Items from a dataset:
________
-- ==== Sys2Proof/Machine/Gliog.lean ====
section
/-! DEFINITION. The Gliog scan engine (14). Its lines are taken up one at a time by requester 5 of the sub-channels; a
granule whose lines are all done is finished by GRANULE_DONE. -/

namespace Sys2Proof.Machine

/-! ### Pages and status -/

def isMgr (i : InstId) : Bool := i.val = 64
def instOf (s : State) (i : InstId) : Inst := s.glg.inst.get i

/-- A register of an instance page; those of the tenants are kept from 0x10_0000 on.
(DESIGN CHOICE, log 12) -/
def rPage (i : InstId) (off : Nat) : Nat := (if isMgr i then 0x31000 else 0x100000 + 0x1000 * i.val) + off

/-- GLG_I_STATUS and GLG_STATUS. -/
def pageStat (i : InstId) (bits : Word) (s : State) : State := sqSet (rPage i 0x14) bits s

/-- irq_inst of a tenant, or the manager page's share of irq_mgr (R470). -/
def irqInst (s : State) (i : InstId) : Bool := regGet s (rPage i 0x14) &&& regGet s (rPage i 0x18) &&& 0x1F ≠ 0

def updJob (i : InstId) (f : Job → Job) (s : State) : State := updInst i (fun a => { a with job := a.job.map f }) s

/-- Jobs run in SERVICE, and in a pause (R75). -/
def glgRuns (s : State) : Bool := s.glb.ctl = .service || s.glb.ctl = .quiesced

/-- A restart-class reload holds the instances (R481). -/
def glgHeld (s : State) : Bool := s.img.rl.restart && s.img.rl.st ≠ .idle

/-! ### Descriptors (R450) -/

def Desc.op (d : Desc) : Nat := fld d.w[0] 31 28
def Desc.crcNo (d : Desc) : Nat := fld d.w[0] 27 25
def Desc.chains (d : Desc) : Bool := bitOf d.w[0] 24
def Desc.stats (d : Desc) : Bool := bitOf d.w[0] 23
def Desc.entLog (d : Desc) : Nat := fld d.w[0] 22 21
def Desc.gran (d : Desc) : Nat := fld d.w[0] 20 16
def Desc.jobId (d : Desc) : Nat := fld d.w[0] 15 0
/-- START and NEXT as line indices, RESULT and STATUS as byte addresses. -/
def Desc.start (d : Desc) : Nat := fld d.w[1] 31 6 + 2 ^ 26 * fld d.w[2] 23 0
def Desc.next (d : Desc) : Nat := fld d.w[10] 31 6 + 2 ^ 26 * fld d.w[11] 23 0
def Desc.result (d : Desc) : Nat := d.w[4].toNat + 2 ^ 32 * fld d.w[5] 23 0
def Desc.status (d : Desc) : Nat := d.w[6].toNat + 2 ^ 32 * fld d.w[7] 23 0
def Desc.count (d : Desc) : Nat := d.w[3].toNat
/-- The line whose byte 8m + b is byte b of the pattern (R453). -/
def Desc.pattern (d : Desc) : Line := lineOfWords ((List.replicate 8 [d.w[8], d.w[9]]).flatten)
/-- The first line of granule n, and the line after the last granule. -/
def Desc.granLine (d : Desc) (n : Nat) : Nat := d.start + n * 2 ^ d.gran
def Desc.stop (d : Desc) : Nat := d.granLine d.count
def Desc.digests (d : Desc) : Bool := decide (d.op = 3 ∨ d.op = 4)

/-- Bits of each word that hold no field. -/
def descReserved : List Word := [0, 0x3F, 0xFF000000, 0, 0, 0xFF000000, 0, 0xFF000000, 0, 0, 0x3F, 0xFF000000,
  0xFFFFF000, 0, 0xFFFFFFFF, 0x00FFFFFF]

def Desc.reserved (d : Desc) : Bool :=
  (d.w.toList.zip descReserved).any (fun p => decide (p.1 &&& p.2 ≠ 0)) || decide (fld d.w[15] 31 24 ≠ 1)

/-! ### CRC sets (R461 to R464) -/

/-- The CRC set c as it stands. -/
def crcSetOf (s : State) (c : Nat) : CrcSet :=
  let o := 0x30100 + 0x20 * c
  ⟨regGet s o, wideGet s (o + 4), wideGet s (o + 0xC), wideGet s (o + 0x14)⟩

/-- Width; values above 64 are used as 0. -/
def CrcSet.width (c : CrcSet) : Nat := let w := fld c.cfg 6 0; if 64 < w then 0 else w
def CrcSet.param (c : CrcSet) : CrcParam :=
  ⟨c.width, c.poly.toNat, c.init.toNat % 2 ^ c.width, c.xorout.toNat, bitOf c.cfg 31, bitOf c.cfg 30⟩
________
### What the task requires
Reproduce each line of the data containing the word "Machine".

### Response
-- ==== Sys2Proof/Machine/Gliog.lean ====
namespace Sys2Proof.Machine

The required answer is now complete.